I controlli dei carabinieri in Friuli.
Controlli a tappeto dei carabinieri del NIL di Udine in diversi settori produttivi della provincia, con l’obiettivo di contrastare il lavoro nero e verificare il rispetto delle norme sulla sicurezza nei luoghi di lavoro. L’attività ispettiva ha portato alla sospensione di cinque attività e a sanzioni e ammende complessive per oltre 140mila euro.
Le verifiche sono state condotte nei giorni scorsi dai carabinieri del Nucleo Ispettorato del Lavoro di Udine, con il supporto dei militari delle Compagnie di Udine, Palmanova e Cividale del Friuli. I controlli hanno riguardato pubblici esercizi, agricoltura e servizi alla persona, con particolare attenzione alla regolare occupazione dei lavoratori e alla tutela della salute e della sicurezza nei luoghi di lavoro.
Il bilancio dei controlli e le irregolarità.
Nel corso dell’attività ispettiva sono emerse diverse violazioni: dalla mancata formazione dei lavoratori in materia di sicurezza all’omessa redazione del Documento di valutazione dei rischi, dalla mancata nomina dell’RSPP all’assenza degli addetti antincendio e primo soccorso. Contestate anche la mancata sorveglianza sanitaria e l’omessa nomina del medico competente.
Durante i controlli sono stati individuati anche due lavoratori in nero in due diverse aziende. In tutto sono stati ispezionati cinque saloni di parrucchieri, una pizzeria, un centro massaggi e un’azienda di servizi di supporto all’agricoltura, tutti risultati non conformi. Gli obiettivi delle verifiche sono stati individuati sulla base di attività informativa e dell’analisi di dati provenienti dall’Arma territoriale, dai Nuclei Carabinieri Ispettorato del Lavoro e dalle banche dati.
Cinque attività sospese
I carabinieri hanno adottato provvedimenti di sospensione dell’attività imprenditoriale nei confronti di tre saloni di parrucchieri e di una pizzeria per gravi violazioni in materia di sicurezza. Un’azienda di servizi di supporto all’agricoltura è stata invece sospesa per lavoro nero. In uno degli esercizi di parrucchieri è stata riscontrata anche la presenza di un lavoratore non regolarmente assunto su due impiegati.
Sanzioni per oltre 25mila euro in una parrucchieria
In una parrucchieria di Udine sono state contestate la mancata formazione antincendio dell’addetto nominato dall’azienda, la mancata formazione dei lavoratori e la mancata nomina dell’RSPP. Per l’attività è stata disposta la sospensione per gravi violazioni in materia di sicurezza. Le sanzioni superano i 25mila euro.
Centro massaggi multato per circa 20mila euro
In un centro massaggi di Udine sono state rilevate la mancata nomina del medico competente, l’omessa visita medica di idoneità alla mansione per i lavoratori e l’omessa formazione in materia di sicurezza. Le sanzioni ammontano a circa 20mila euro.

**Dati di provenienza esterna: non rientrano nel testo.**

-- ==== Sys2Proof/Machine/Float.lean ====
section
/-! DEFINITION. Number formats and rounding (R53 to R62): a value is read exactly, an operation is computed exactly or to
a floor with a sticky part, and one function rounds into every format under every mode. -/

namespace Sys2Proof.Machine

/-- An element format (R55): exponent and fraction widths, bias, the code of the largest finite value, the canonical
NaN, and whether the format has infinities. -/
structure Fmt where
  eb   : Nat
  mb   : Nat
  bias : Nat
  maxf : Nat
  cnan : Nat
  inf  : Bool
  deriving DecidableEq, Repr

def fp32 : Fmt := { eb := 8, mb := 23, bias := 127, maxf := 0x7F7FFFFF, cnan := 0x7FC00000, inf := true }
def fp16 : Fmt := { eb := 5, mb := 10, bias := 15, maxf := 0x7BFF, cnan := 0x7E00, inf := true }
def bf16 : Fmt := { eb := 8, mb := 7, bias := 127, maxf := 0x7F7F, cnan := 0x7FC0, inf := true }
def e4m3 : Fmt := { eb := 4, mb := 3, bias := 7, maxf := 0x7E, cnan := 0x7F, inf := false }
def e5m2 : Fmt := { eb := 5, mb := 2, bias := 15, maxf := 0x7B, cnan := 0x7E, inf := true }

/-- The code with only the sign set. -/
def signBit (f : Fmt) : Nat := 2 ^ (f.eb + f.mb)

/-- A datum read from a format: a NaN, quiet or signalling (R56); an infinity; or (−1)^neg × m × 2^e. -/
inductive FVal where
  | nan (snan : Bool)
  | inf (neg : Bool)
  | fin (neg : Bool) (m : Nat) (e : Int)
  deriving DecidableEq, Repr

/-- The datum that a code of a format denotes (R55, R56). E4M3 and E5M2 have no signalling NaN. -/
def fval (f : Fmt) (x : Nat) : FVal :=
  let neg := x / signBit f % 2 == 1
  let ex := x / 2 ^ f.mb % 2 ^ f.eb
  let fr := x % 2 ^ f.mb
  if ex = 2 ^ f.eb - 1 ∧ (f.inf ∨ fr = 2 ^ f.mb - 1) then
    if f.inf ∧ fr = 0 then .inf neg else .nan (f.mb ≥ 7 && fr < 2 ^ (f.mb - 1))
  else if ex = 0 then .fin neg fr (1 - f.bias - f.mb)
  else .fin neg (2 ^ f.mb + fr) ((ex : Int) - f.bias - f.mb)

/-- An exact result: NaN, an infinity, or (−1)^neg × (m + δ) × 2^e with 0 ≤ δ < 1, δ ≠ 0 exactly when `sticky`. -/
inductive XVal where
  | nan
  | inf (neg : Bool)
  | fin (neg : Bool) (m : Nat) (e : Int) (sticky : Bool)
  deriving DecidableEq, Repr

/-- Exceptions, in the bit positions of FLAGS (R68). -/
def exIV : Nat := 8
def exDZ : Nat := 16
def exOF : Nat := 32
def exUF : Nat := 64
def exNX : Nat := 128

/-- A rounded result: the code, the exceptions raised, and the generator after it. -/
structure Rounded where
  bits : Nat
  ex   : Nat
  srs  : BitVec 64
  deriving DecidableEq, Repr

/-- One step of the generator SRS (R61). -/
def srsStep (s : BitVec 64) : BitVec 64 :=
  let a := s ^^^ (s <<< 13)
  let b := a ^^^ (a >>> 7)
  b ^^^ (b <<< 17)

/-- The draw r = s[63:40] (R61). -/
def srsDraw (s : BitVec 64) : Nat := s.toNat / 2 ^ 40

/-- The rounding modes (R60): 0 RNE, 1 RTZ, 2 RUP, 3 RDN, 4 RNA, 5 RSTO. `rem / 2^sh` (and a sticky part) is what
truncation to `q` discards; `r` is the draw. The answer says whether the magnitude rounds up. -/
def roundsUp (rm : Nat) (neg : Bool) (q rem sh : Nat) (sticky : Bool) (r : Nat) : Bool :=
  let half := 2 * rem
  let one := 2 ^ sh
  match rm with
  | 0 => one < half || (half == one && (sticky || q % 2 == 1))
  | 1 => false
  | 2 => !neg && (rem != 0 || sticky)
  | 3 => neg && (rem != 0 || sticky)
  | 4 => one ≤ half
  | _ => 2 ^ (sh + 24) ≤ rem * 2 ^ 24 + r * 2 ^ sh

/-- A magnitude m × 2^e (with a sticky part) truncated onto the spacing 2^u: quotient, remainder, width of the remainder.
A magnitude far below the spacing keeps only its being nonzero. -/
def truncate (m : Nat) (e u : Int) : Nat × Nat × Nat :=
  if u ≤ e then (m * 2 ^ (e - u).toNat, 0, 0)
  else
    let sh := (u - e).toNat
    if m.log2 + 64 < sh then (0, if m = 0 then 0 else 1, 64)
    else (m / 2 ^ sh, m % 2 ^ sh, sh)

/-- The result of an overflow without saturation (R57, R60). -/
def overflowCode (f : Fmt) (rm : Nat) (neg : Bool) : Nat :=
  let toMax := rm == 1 || (rm == 2 && neg) || (rm == 3 && !neg)
  if !f.inf || f.mb = 2 then f.cnan else (if neg then signBit f else 0) + (if toMax then f.maxf else f.maxf + 1)

/-- `round(x, F, rm, sat)` of R60 with the draws of R61. A zero keeps its sign; E4M3 takes IV for an infinity without
saturation (R57). -/
def roundTo (f : Fmt) (rm : Nat) (sat : Bool) (x : XVal) (srs : BitVec 64) : Rounded :=
  match x with
  | .nan => { bits := f.cnan, ex := 0, srs := srs }
  | .inf neg =>
    let sg := if neg then signBit f else 0
    if sat then { bits := sg + f.maxf, ex := 0, srs := srs }
    else if f.inf then { bits := sg + f.maxf + 1, ex := 0, srs := srs }
    else { bits := f.cnan, ex := exIV, srs := srs }
  | .fin neg m e sticky =>
    let sg := if neg then signBit f else 0
    if m = 0 ∧ !sticky then { bits := sg, ex := 0, srs := srs }
    else
      let low : Int := 1 - (f.bias : Int) - f.mb
      let u := max ((m.log2 : Int) + e - f.mb) low
      let t := truncate m e u
      if t.2.1 = 0 ∧ !sticky ∧ t.1 ≤ 2 ^ (f.mb + 1) ∧
          (u + f.mb + f.bias - 1) * 2 ^ f.mb + (t.1 : Int) ≤ f.maxf then
        { bits := sg + ((u + f.mb + f.bias - 1) * 2 ^ f.mb + (t.1 : Int)).toNat, ex := 0, srs := srs }
      else
        let srs' := if rm = 5 then srsStep srs else srs
        let up := roundsUp rm neg t.1 t.2.1 t.2.2 sticky (srsDraw srs')
        let q := t.1 + (if up then 1 else 0)
        let code := ((u + f.mb + f.bias - 1) * 2 ^ f.mb + (q : Int)).toNat
        if f.maxf < code then
          { bits := if sat then sg + f.maxf else overflowCode f rm neg, ex := exOF + exNX, srs := srs' }
        else
          { bits := sg + code, ex := exNX + (if q ≠ 0 ∧ code < 2 ^ f.mb then exUF else 0), srs := srs' }

/-! ## Exact operations: the result and the exceptions the operation itself raises (R65) -/

/-- IV for a signalling NaN operand (R56). -/
def snanEx : FVal → Nat
  | .nan true => exIV
  | _ => 0

/-- The exact value of a datum. -/
def exact : FVal → XVal
  | .nan _ => .nan
  | .inf n => .inf n
  | .fin n m e => .fin n m e false

/-- A datum is a NaN. -/
def isNaN : FVal → Bool
  | .nan _ => true
  | _ => false

/-- The datum with its sign inverted. -/
def negate : FVal → FVal
  | .inf n => .inf (!n)
  | .fin n m e => .fin (!n) m e
  | x => x

/-- A signed magnitude on the spacing 2^e. -/
def signedInt (neg : Bool) (m : Nat) : Int := if neg then -(m : Int) else m

/-- The sum of two finite exact values; an exact zero sum is +0, or −0 under RDN, unless both are zeros of one sign
(R60). -/
def addFin (rm : Nat) (n1 : Bool) (m1 : Nat) (e1 : Int) (n2 : Bool) (m2 : Nat) (e2 : Int) : XVal :=
  let e := min e1 e2
  let s := signedInt n1 (m1 * 2 ^ (e1 - e).toNat) + signedInt n2 (m2 * 2 ^ (e2 - e).toNat)
  if s = 0 then .fin (if m1 = 0 ∧ m2 = 0 ∧ n1 = n2 then n1 else rm == 3) 0 e false
  else .fin (s < 0) s.natAbs e false

/-- a + b (R77). -/
def fAdd (rm : Nat) (a b : FVal) : XVal × Nat :=
  let sn := snanEx a ||| snanEx b
  match a, b with
  | .nan _, _ => (.nan, sn)
  | _, .nan _ => (.nan, sn)
  | .inf x, .inf y => if x = y then (.inf x, 0) else (.nan, exIV)
  | .inf x, _ => (.inf x, 0)
  | _, .inf y => (.inf y, 0)
  | .fin n1 m1 e1, .fin n2 m2 e2 => (addFin rm n1 m1 e1 n2 m2 e2, 0)

/-- a × b as a datum, or none for 0 × ∞ or a NaN operand. -/
def fProd (a b : FVal) : Option FVal :=
  match a, b with
  | .nan _, _ => none
  | _, .nan _ => none
  | .inf x, .inf y => some (.inf (x != y))
  | .inf x, .fin n m _ => if m = 0 then none else some (.inf (x != n))
  | .fin n m _, .inf y => if m = 0 then none else some (.inf (y != n))
  | .fin n1 m1 e1, .fin n2 m2 e2 => some (.fin (n1 != n2) (m1 * m2) (e1 + e2))

/-- IV for 0 × ∞ (R65). -/
def zeroTimesInf (a b : FVal) : Bool := !isNaN a && !isNaN b && (fProd a b).isNone

/-- a × b (R77). -/
def fMul (a b : FVal) : XVal × Nat :=
  match fProd a b with
  | some p => (exact p, 0)
  | none => (.nan, snanEx a ||| snanEx b ||| (if zeroTimesInf a b then exIV else 0))

/-- a × b + c, the product exact (R77): IV for 0 × ∞ even when c is a quiet NaN, and for infinities of opposite sign. -/
def fFma (rm : Nat) (a b c : FVal) : XVal × Nat :=
  let sn := snanEx a ||| snanEx b ||| snanEx c
  match fProd a b with
  | none => (.nan, sn ||| (if zeroTimesInf a b then exIV else 0))
  | some p =>
    let r := fAdd rm p c
    (r.1, r.2 ||| sn)

/-- c + a1 × b1 + a2 × b2 with both products exact (HDOT2, R80): IV for 0 × ∞ in either product and for infinities of opposite
sign among the three terms, also where another term is a NaN. -/
def fDot2 (rm : Nat) (a1 b1 a2 b2 c : FVal) : XVal × Nat :=
  let sn := snanEx a1 ||| snanEx b1 ||| snanEx a2 ||| snanEx b2 ||| snanEx c
  let zi := if zeroTimesInf a1 b1 || zeroTimesInf a2 b2 then exIV else 0
  let infs := ((fProd a1 b1).toList ++ (fProd a2 b2).toList ++ [c]).filterMap fun x => match x with | .inf n => some n | _ => none
  let opposite := infs.contains true && infs.contains false
  match fProd a1 b1, fProd a2 b2 with
  | some p, some q =>
    if opposite then (.nan, sn ||| exIV)
    else if isNaN c then (.nan, sn)
    else
      match infs with
      | n :: _ => (.inf n, sn)
      | [] =>
        match p, q, c with
        | .fin n1 m1 e1, .fin n2 m2 e2, .fin n3 m3 e3 =>
          let e := min e1 (min e2 e3)
          let s := signedInt n1 (m1 * 2 ^ (e1 - e).toNat) + signedInt n2 (m2 * 2 ^ (e2 - e).toNat) +
            signedInt n3 (m3 * 2 ^ (e3 - e).toNat)
          (if s = 0 then .fin (if m1 = 0 ∧ m2 = 0 ∧ m3 = 0 ∧ n1 = n2 ∧ n2 = n3 then n1 else rm == 3) 0 e false
           else .fin (s < 0) s.natAbs e false, sn)
        | _, _, _ => (.nan, sn)
  | _, _ => (.nan, sn ||| zi ||| (if opposite then exIV else 0))

/-- a ÷ b (R77, R65). -/
def fDiv (a b : FVal) : XVal × Nat :=
  match a, b with
  | .nan _, _ => (.nan, snanEx a ||| snanEx b)
  | _, .nan _ => (.nan, snanEx a ||| snanEx b)
  | .inf _, .inf _ => (.nan, exIV)
  | .inf x, .fin n _ _ => (.inf (x != n), 0)
  | .fin n _ _, .inf y => (.fin (n != y) 0 0 false, 0)
  | .fin n1 m1 e1, .fin n2 m2 e2 =>
    if m2 = 0 then if m1 = 0 then (.nan, exIV) else (.inf (n1 != n2), exDZ)
    else
      let num := m1 * 2 ^ 128
      (.fin (n1 != n2) (num / m2) (e1 - e2 - 128) (num % m2 != 0), 0)

/-- The integer square root by bits: the largest r below 2^(k+1) with r² ≤ x, from a partial root. -/
def isqrtFrom (x : Nat) : Nat → Nat → Nat
  | 0, r => if (r + 1) * (r + 1) ≤ x then r + 1 else r
  | k + 1, r => if (r + 2 ^ (k + 1)) * (r + 2 ^ (k + 1)) ≤ x then isqrtFrom x k (r + 2 ^ (k + 1)) else isqrtFrom x k r

/-- The integer square root. -/
def isqrt (x : Nat) : Nat := isqrtFrom x (x.log2 / 2) 0

/-- √a (R77, R65). -/
def fSqrt (a : FVal) : XVal × Nat :=
  match a with
  | .nan _ => (.nan, snanEx a)
  | .inf n => if n then (.nan, exIV) else (.inf false, 0)
  | .fin n m e =>
    if m = 0 then (.fin n 0 0 false, 0)
    else if n then (.nan, exIV)
    else
      let odd := e % 2 != 0
      let x := (if odd then 2 * m else m) * 2 ^ 160
      let e' := (if odd then e - 1 else e) - 160
      let r := isqrt x
      (.fin false r (e' / 2) (r * r != x), 0)

/-- 1 ÷ √a (R77, R65): +0 gives +∞ and −0 gives −∞ with DZ. -/
def fRsq (a : FVal) : XVal × Nat :=
  match a with
  | .nan _ => (.nan, snanEx a)
  | .inf n => if n then (.nan, exIV) else (.fin false 0 0 false, 0)
  | .fin n m e =>
    if m = 0 then (.inf n, exDZ)
    else if n then (.nan, exIV)
    else
      let odd := e % 2 != 0
      let x := if odd then 2 * m else m
      let e' := if odd then e - 1 else e
      let r := isqrt (2 ^ 256 / x)
      (.fin false r (-128 - e' / 2) (r * r * x != 2 ^ 256), 0)

/-- 1 ÷ a (R77): the quotient of +1. -/
def fRcp (a : FVal) : XVal × Nat := fDiv (.fin false 1 0) a

/-- a × 2^n (R77, FSCALE). -/
def fScale (a : FVal) (n : Int) : XVal × Nat :=
  match a with
  | .fin s m e => (.fin s m (e + n) false, 0)
  | x => (exact x, snanEx x)

/-! ## Minimum and maximum (R54) -/

/-- The order of R54 on finite data and infinities: −0 orders below +0. -/
def fLess (a b : FVal) : Bool :=
  match a, b with
  | .inf x, .inf y => x && !y
  | .inf x, _ => x
  | _, .inf y => !y
  | .fin n1 m1 e1, .fin n2 m2 e2 =>
    let e := min e1 e2
    let s1 := signedInt n1 (m1 * 2 ^ (e1 - e).toNat)
    let s2 := signedInt n2 (m2 * 2 ^ (e2 - e).toNat)
    s1 < s2 || (s1 == s2 && n1 && !n2)
  | _, _ => false

/-- minimumNumber, or maximumNumber for `big`: the chosen operand's bits, and IV for a signalling NaN (R54, R56). -/
def fPick (f : Fmt) (big : Bool) (x y : Nat) : Nat × Nat :=
  let a := fval f x
  let b := fval f y
  let ex := snanEx a ||| snanEx b
  if isNaN a then (if isNaN b then f.cnan else y, ex)
  else if isNaN b then (x, ex)
  else (if (if big then fLess a b else fLess b a) then y else x, ex)

/-! ## To integers (R77 FRINT, R84) -/

/-- A finite magnitude rounded to an integer: the integer, whether it differs, the generator after it (R61 with
u = 1). -/
def roundInt (rm : Nat) (neg : Bool) (m : Nat) (e : Int) (srs : BitVec 64) : Nat × Bool × BitVec 64 :=
  let t := truncate m e 0
  if t.2.1 = 0 then (t.1, false, srs)
  else
    let srs' := if rm = 5 then srsStep srs else srs
    (t.1 + (if roundsUp rm neg t.1 t.2.1 t.2.2 false (srsDraw srs') then 1 else 0), true, srs')

/-- FRINT of an FP32 code (R77): an integral value, sign kept; NX when the value changes. -/
def fRint (rm : Nat) (x : Nat) (srs : BitVec 64) : Rounded :=
  match fval fp32 x with
  | .nan s => { bits := fp32.cnan, ex := if s then exIV else 0, srs := srs }
  | .inf _ => { bits := x, ex := 0, srs := srs }
  | .fin n m e =>
    if 0 ≤ e then { bits := x, ex := 0, srs := srs }
    else
      let r := roundInt rm n m e srs
      if r.2.1 then
        { (roundTo fp32 0 false (.fin n r.1 0 false) r.2.2) with ex := exNX }
      else { bits := x, ex := 0, srs := srs }

/-- An FP32 code to an integer (R84), signed or unsigned. -/
def fToInt (rm : Nat) (sgn : Bool) (x : Nat) (srs : BitVec 64) : Rounded :=
  let hi : Int := if sgn then 2 ^ 31 - 1 else 2 ^ 32 - 1
  let lo : Int := if sgn then -2 ^ 31 else 0
  let most : Nat := if sgn then 0x7FFFFFFF else 0xFFFFFFFF
  let least : Nat := if sgn then 0x80000000 else 0
  match fval fp32 x with
  | .nan _ => { bits := 0, ex := exIV, srs := srs }
  | .inf n => { bits := if n then least else most, ex := exIV, srs := srs }
  | .fin n m e =>
    let r := roundInt rm n m e srs
    let v := signedInt n r.1
    if hi < v then { bits := most, ex := exIV, srs := r.2.2 }
    else if v < lo then { bits := least, ex := exIV, srs := r.2.2 }
    else { bits := (v % 2 ^ 32).toNat, ex := if r.2.1 then exNX else 0, srs := r.2.2 }

/-- The class word of FCLASS (R78): exactly one bit set. -/
def fClass (x : Nat) : Nat :=
  match fval fp32 x with
  | .nan s => if s then 2 ^ 8 else 2 ^ 9
  | .inf n => if n then 2 ^ 0 else 2 ^ 7
  | .fin n m _ =>
    if m = 0 then (if n then 2 ^ 3 else 2 ^ 4)
    else if m < 2 ^ 23 then (if n then 2 ^ 2 else 2 ^ 5)
    else (if n then 2 ^ 1 else 2 ^ 6)

/-! ## Comparison (R85) -/

/-- a < b by value; false if either is a NaN. −0 equals +0. -/
def fLt (a b : FVal) : Bool :=
  match a, b with
  | .fin _ 0 _, .fin _ 0 _ => false
  | a, b => !isNaN a && !isNaN b && fLess a b

/-- a = b by value; false if either is a NaN. -/
def fEq (a b : FVal) : Bool := !isNaN a && !isNaN b && !fLt a b && !fLt b a

end Sys2Proof.Machine
end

Azienda agricola sospesa per lavoro nero
Sanzioni per circa 30mila euro sono state contestate a un’azienda di servizi di supporto all’agricoltura, con sede a San Giovanni al Natisone e operante nel territorio di Buttrio. I carabinieri hanno accertato l’omessa visita medica di idoneità alla mansione, la mancata formazione sulla sicurezza, la mancata nomina dell’addetto alle emergenze e l’assenza della cassetta di primo soccorso.
L’azienda impiegava anche un lavoratore in nero su sei lavoratori assunti. Per questo è stata disposta la sospensione dell’attività imprenditoriale.
Le altre violazioni nelle attività di Udine
In un salone di parrucchiere per uomo di Udine sono state elevate sanzioni per circa 10mila euro per la mancata formazione dei lavoratori in materia di sicurezza.
In un’altra parrucchieria del capoluogo sono state contestate violazioni per oltre 25mila euro, tra cui la mancata formazione antincendio dell’addetto nominato dall’azienda, la mancata formazione dei lavoratori e l’assenza di dispositivi antincendio.
Sanzioni per oltre 20mila euro sono state irrogate anche a una pizzeria di Udine, dove sono state riscontrate l’omessa formazione dei lavoratori, la mancanza della cassetta di primo soccorso e l’omessa redazione del Documento di valutazione dei rischi. Anche in questo caso è stata disposta la sospensione dell’attività per gravi violazioni sulla sicurezza.
Infine, in una parrucchieria di Udine sono state contestate violazioni per oltre 10mila euro per l’omessa redazione del Documento di valutazione dei rischi. L’attività è stata sospesa sia per gravi violazioni in materia di sicurezza sia per lavoro nero.